I respectfully submit Levin's analysis is too limited in scope. The ecosystem will also require substantial public sector involvement and that of non governmental organizations (NGOs) like nonprofit telecom consumer cooperatives that bridged the gap at the beginning of the 20th century when investor owned telephone companies shunned their communities because they couldn't afford to both serve them and earn a return for their investors.

Reconstructing America's outdated single purpose, copper-based analog telecom infrastucture and replacing it with the open access, next generation fiber to the premises Internet Protocol-based system it needs now and in the future is an enormously costly endeavor that cannot be borne solely by investor-owned telcos and cable companies.

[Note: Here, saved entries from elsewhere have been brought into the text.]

-- ==== Sys2Proof/Laws/State.lean ====
section
/-! SUPPORT. One lemma per field of the state for each basic update, and the channel reads after a channel write. -/

namespace Sys2Proof.Laws

open Sys2Proof.Machine

/-- Two states with equal fields are equal. -/
theorem state_ext {s t : State}
    (h0 : s.params = t.params) (h1 : s.turns = t.turns) (h2 : s.trace = t.trace) (h3 : s.run = t.run) (h4 : s.err = t.err)
    (h5 : s.cfg = t.cfg) (h6 : s.tick = t.tick) (h7 : s.tickPend = t.tickPend) (h8 : s.dlmissCnt = t.dlmissCnt) (h9 : s.snap = t.snap)
    (h10 : s.pwm = t.pwm) (h11 : s.syn = t.syn) (h12 : s.acq = t.acq) (h13 : s.mem = t.mem) : s = t := by
  cases s; cases t; simp only at *; subst_vars; rfl

/-! ## `emit` -/

@[simp] theorem emit_params (e : OutEvent) (s : State) : (emit e s).params = s.params := rfl
@[simp] theorem emit_turns (e : OutEvent) (s : State) : (emit e s).turns = s.turns := rfl
@[simp] theorem emit_trace (e : OutEvent) (s : State) : (emit e s).trace = s.trace ++ [e] := rfl
@[simp] theorem emit_run (e : OutEvent) (s : State) : (emit e s).run = s.run := rfl
@[simp] theorem emit_err (e : OutEvent) (s : State) : (emit e s).err = s.err := rfl
@[simp] theorem emit_cfg (e : OutEvent) (s : State) : (emit e s).cfg = s.cfg := rfl
@[simp] theorem emit_tick (e : OutEvent) (s : State) : (emit e s).tick = s.tick := rfl
@[simp] theorem emit_tickPend (e : OutEvent) (s : State) : (emit e s).tickPend = s.tickPend := rfl
@[simp] theorem emit_dlmissCnt (e : OutEvent) (s : State) : (emit e s).dlmissCnt = s.dlmissCnt := rfl
@[simp] theorem emit_snap (e : OutEvent) (s : State) : (emit e s).snap = s.snap := rfl
@[simp] theorem emit_pwm (e : OutEvent) (s : State) : (emit e s).pwm = s.pwm := rfl
@[simp] theorem emit_syn (e : OutEvent) (s : State) : (emit e s).syn = s.syn := rfl
@[simp] theorem emit_acq (e : OutEvent) (s : State) : (emit e s).acq = s.acq := rfl
@[simp] theorem emit_mem (e : OutEvent) (s : State) : (emit e s).mem = s.mem := rfl

/-! ## `report`, and `raise` and `note`, which are it -/

@[simp] theorem report_params (k : ErrCode) (s : State) : (report k s).params = s.params := rfl
@[simp] theorem report_turns (k : ErrCode) (s : State) : (report k s).turns = s.turns := rfl
@[simp] theorem report_trace (k : ErrCode) (s : State) : (report k s).trace = s.trace ++ [.error k] := rfl
@[simp] theorem report_run (k : ErrCode) (s : State) : (report k s).run = s.run := rfl
@[simp] theorem report_err (k : ErrCode) (s : State) : (report k s).err = ⟨setSticky k s.err.sticky, codeNumber k⟩ := rfl
@[simp] theorem report_cfg (k : ErrCode) (s : State) : (report k s).cfg = s.cfg := rfl
@[simp] theorem report_tick (k : ErrCode) (s : State) : (report k s).tick = s.tick := rfl
@[simp] theorem report_tickPend (k : ErrCode) (s : State) : (report k s).tickPend = s.tickPend := rfl
@[simp] theorem report_dlmissCnt (k : ErrCode) (s : State) : (report k s).dlmissCnt = s.dlmissCnt := rfl
@[simp] theorem report_snap (k : ErrCode) (s : State) : (report k s).snap = s.snap := rfl
@[simp] theorem report_pwm (k : ErrCode) (s : State) : (report k s).pwm = s.pwm := rfl
@[simp] theorem report_syn (k : ErrCode) (s : State) : (report k s).syn = s.syn := rfl
@[simp] theorem report_acq (k : ErrCode) (s : State) : (report k s).acq = s.acq := rfl
@[simp] theorem report_mem (k : ErrCode) (s : State) : (report k s).mem = s.mem := rfl
@[simp] theorem raise_eq (k : ErrCode) (s : State) : raise k s = report k s := rfl
@[simp] theorem note_eq (k : ErrCode) (s : State) : note k s = report k s := rfl

/-! ## `setSyn` and `setAcq` -/

@[simp] theorem setSyn_params (c : Chan) (ch : SynChannel) (s : State) : (setSyn c ch s).params = s.params := rfl
@[simp] theorem setSyn_turns (c : Chan) (ch : SynChannel) (s : State) : (setSyn c ch s).turns = s.turns := rfl
@[simp] theorem setSyn_trace (c : Chan) (ch : SynChannel) (s : State) : (setSyn c ch s).trace = s.trace := rfl
@[simp] theorem setSyn_run (c : Chan) (ch : SynChannel) (s : State) : (setSyn c ch s).run = s.run := rfl
@[simp] theorem setSyn_err (c : Chan) (ch : SynChannel) (s : State) : (setSyn c ch s).err = s.err := rfl
@[simp] theorem setSyn_cfg (c : Chan) (ch : SynChannel) (s : State) : (setSyn c ch s).cfg = s.cfg := rfl
@[simp] theorem setSyn_tick (c : Chan) (ch : SynChannel) (s : State) : (setSyn c ch s).tick = s.tick := rfl
@[simp] theorem setSyn_tickPend (c : Chan) (ch : SynChannel) (s : State) : (setSyn c ch s).tickPend = s.tickPend := rfl
@[simp] theorem setSyn_dlmissCnt (c : Chan) (ch : SynChannel) (s : State) : (setSyn c ch s).dlmissCnt = s.dlmissCnt := rfl
@[simp] theorem setSyn_snap (c : Chan) (ch : SynChannel) (s : State) : (setSyn c ch s).snap = s.snap := rfl
@[simp] theorem setSyn_pwm (c : Chan) (ch : SynChannel) (s : State) : (setSyn c ch s).pwm = s.pwm := rfl
@[simp] theorem setSyn_syn (c : Chan) (ch : SynChannel) (s : State) : (setSyn c ch s).syn = s.syn.set c ch := rfl
@[simp] theorem setSyn_acq (c : Chan) (ch : SynChannel) (s : State) : (setSyn c ch s).acq = s.acq := rfl
@[simp] theorem setSyn_mem (c : Chan) (ch : SynChannel) (s : State) : (setSyn c ch s).mem = s.mem := rfl

@[simp] theorem setAcq_params (a : Chan) (ch : AcqChannel) (s : State) : (setAcq a ch s).params = s.params := rfl
@[simp] theorem setAcq_turns (a : Chan) (ch : AcqChannel) (s : State) : (setAcq a ch s).turns = s.turns := rfl
@[simp] theorem setAcq_trace (a : Chan) (ch : AcqChannel) (s : State) : (setAcq a ch s).trace = s.trace := rfl
@[simp] theorem setAcq_run (a : Chan) (ch : AcqChannel) (s : State) : (setAcq a ch s).run = s.run := rfl
@[simp] theorem setAcq_err (a : Chan) (ch : AcqChannel) (s : State) : (setAcq a ch s).err = s.err := rfl
@[simp] theorem setAcq_cfg (a : Chan) (ch : AcqChannel) (s : State) : (setAcq a ch s).cfg = s.cfg := rfl
@[simp] theorem setAcq_tick (a : Chan) (ch : AcqChannel) (s : State) : (setAcq a ch s).tick = s.tick := rfl
@[simp] theorem setAcq_tickPend (a : Chan) (ch : AcqChannel) (s : State) : (setAcq a ch s).tickPend = s.tickPend := rfl
@[simp] theorem setAcq_dlmissCnt (a : Chan) (ch : AcqChannel) (s : State) : (setAcq a ch s).dlmissCnt = s.dlmissCnt := rfl
@[simp] theorem setAcq_snap (a : Chan) (ch : AcqChannel) (s : State) : (setAcq a ch s).snap = s.snap := rfl
@[simp] theorem setAcq_pwm (a : Chan) (ch : AcqChannel) (s : State) : (setAcq a ch s).pwm = s.pwm := rfl
@[simp] theorem setAcq_syn (a : Chan) (ch : AcqChannel) (s : State) : (setAcq a ch s).syn = s.syn := rfl
@[simp] theorem setAcq_acq (a : Chan) (ch : AcqChannel) (s : State) : (setAcq a ch s).acq = s.acq.set a ch := rfl
@[simp] theorem setAcq_mem (a : Chan) (ch : AcqChannel) (s : State) : (setAcq a ch s).mem = s.mem := rfl

/-- A channel vector read after one channel was replaced. -/
theorem chan_get_set {α : Type} (v : Vector α 16) (c d : Chan) (x : α) :
    (v.set c x)[d] = if c = d then x else v[d] := by
  simp only [Fin.getElem_fin, Vector.getElem_set, Fin.ext_iff]

@[simp] theorem chan_get_set_self {α : Type} (v : Vector α 16) (c : Chan) (x : α) : (v.set c x)[c.val] = x := by
  simp

/-- Two channel vectors with equal channels are equal. -/
theorem chan_ext {α : Type} {v w : Vector α 16} (h : ∀ c : Chan, v[c] = w[c]) : v = w :=
  Vector.ext fun i hi => h ⟨i, hi⟩

@[simp] theorem chan_get_replicate {α : Type} (x : α) (c : Chan) : (Vector.replicate 16 x)[c] = x := by
  simp

/-! ## The channel lists -/

theorem mem_channels {n : Nat} {c : Chan} : c ∈ channels n ↔ c.val < n := by
  simp [channels]

theorem channels_nodup (n : Nat) : (channels n).Nodup := (List.nodup_finRange 16).filter _

/-- The channel list is ascending (00_scope.md R19). -/
theorem channels_sorted (n : Nat) : (channels n).Pairwise (· < ·) := (List.pairwise_lt_finRange 16).filter _

/-! ## The clamp -/

theorem clamp_bounds {v lo hi : Int} (h : lo ≤ hi) : lo ≤ clamp v lo hi ∧ clamp v lo hi ≤ hi := by
  unfold clamp; omega

theorem clamp_of_mem {v lo hi : Int} (h : lo ≤ v) (h' : v ≤ hi) : clamp v lo hi = v := by
  unfold clamp; omega

end Sys2Proof.Laws
end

In developing its forthcoming national broadband plan, the FCC has estimated it would cost $350 billion to build this kind of infrastructure. So costly in fact that just days after the FCC issued that estimate, the
James L. Knight Foundation issued a report equating the task of building adequate infrastructure ensuring all Americans have access to the modern digital telecommunications necessary for a 21st century democracy to the Eisenhower administration's 1950s project to build the interstate highway system.

Had the private sector been relied upon to foot the cost of the massive highway project, Route 66 might have been in use as the nation's main cross county highway until only recently instead of serving as a reminiscent film setting of post WWII America.

Levin's suggestion the private sector primarily bear the cost of updating the nation's telecom infrastructure is also at odds with remarks by another Obama administration official at the
Broadband Stimulus National Town Hall held in Washington in early June. Market failure has constrained the ability of America's privately owned telecom infrastructure to deliver universally accessible broadband-based services, requiring government to fill the gap, Jim Kohlenberger, chief of staff for the White House’s Office of Science and Technology told gathering, according to a BroadbandCensus.com report.